Au lendemain du vote qui s'est tenu jeudi pour renouveler de nombreux conseils municipaux, dont les résultats tombent progressivement, les conservateurs (Tories), qui gouvernent le pays depuis 13 ans, essuient déjà des défaites lourdes de sens dans des bastions traditionnels de la droite britannique.
"C'est toujours décevant pour ces conseillers conservateurs qui travaillent dur", a réagi Rishi Sunak sur Sky News, répétant ses promesses au niveau national concernant l'économie, la santé ou la lutte contre l'immigration illégale. Il avait dit mercredi s'attendre à des élections "difficiles".
Plus de 250 sièges perdus
Après dépouillement des bulletins dans 72 des 230 conseils locaux en jeu cette année, les conservateurs perdent 258 élus. Le Parti travailliste (le Labour) en remporte 143. Les Libéraux-Démocrates (centre) enregistrent un gain de 63 élus, les écologistes du Green Party en remportent 37.
Le Parti travailliste, qui espère réussir à faire entrer son chef Keir Starmer à Downing Street à l'issue des prochaines élections législatives prévues d'ici à la fin de l'année prochaine, a remporté les conseils locaux de Plymouth (sud) et Stoke-on-Trent (nord), "capitale" du Brexit qui avait voté à 69% pour la sortie de l'Union européenne en 2016.
"Un pays où les gens souffrent"
Professeure émérite d'études britanniques à l'Université Bordeaux Montaigne, Moya Jones a décrypté le résultat de ces scrutins vendredi dans Forum: "Il suffit de regarder les déboires de Boris Johnson, de Liz Truss, la crise du Covid, la sortie de l'UE, les grèves dans le service de santé national, les grèves pour le chemin de fer, l'inflation, le coût de la vie... que voulez-vous? Les conservateurs gouvernent actuellement un pays où les gens souffrent."
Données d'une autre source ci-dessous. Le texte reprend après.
-- ==== Sys2Proof/Machine/Step.lean ====
section
/-! DEFINITION. One step is one transaction (00_scope.md section 6, 92_eei_decisions.md D1). -/

namespace Sys2Proof.Machine

/-- The oldest command not answered yet is taken and answered. A reserved select code is refused before any operand is
looked at (60_exceptions.md R74). With no command presented nothing happens (70_reset_and_hazards.md R87; DESIGN CHOICE,
log entry 6). -/
def step (s : State) : Host.Outcome State Fault Refusal :=
  match s.fetch with
  | none => .next s
  | some (.ok i) => exec i s.accept
  | some (.error e) => .refused (refusalOf e)

/-- The command of an opcode-table word is presented as the one that the next step takes (log entry 8). -/
def State.withFetchWord (s : State) (nbits w : Nat) : State :=
  s.presentNext (tableCommand nbits w)

end Sys2Proof.Machine
end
Pour elle, "c'est peut-être bien un moment de bascule" pour l'équilibre gauche-droite. "Il n'y a que l'Angleterre qui est concernée par ces élections, car il y a un système de roulement, mais c'est le dernier scrutin avant les élections législatives britanniques prévues pour la fin 2024" dans tout le pays, ce qui en fait un bon baromètre électoral."
Moya Jones ajoute d'ailleurs que les conservateurs risquent de "perdre encore lourdement" dans ces élections locales, le dépouillement étant encore en cours vendredi.
Cependant, "les travaillistes n'ont pas progressé autant que les conservateurs ont reculé, nuance-t-elle. Il y a d'autres gagnants à ce scrutin, les verts par exemple et les libéraux-démocrates".
"Nous avons réalisé des résultats fantastiques à travers tout le pays", s'est quant à lui félicité Keir Starmer. "Nous avons gagné la confiance des électeurs et maintenant nous pouvons avancer pour changer le pays", a-t-il affirmé.
Défiance persistante
Les conservateurs se sont effondrés dans les sondages au fil des scandales politiques qui ont émaillé l'ère Boris Johnson (2019-2022) puis sous l'effet des remous financiers causés par les 49 jours de Liz Truss à Downing Street l'an dernier. La crise sociale provoquée par l'inflation a aggravé leur situation.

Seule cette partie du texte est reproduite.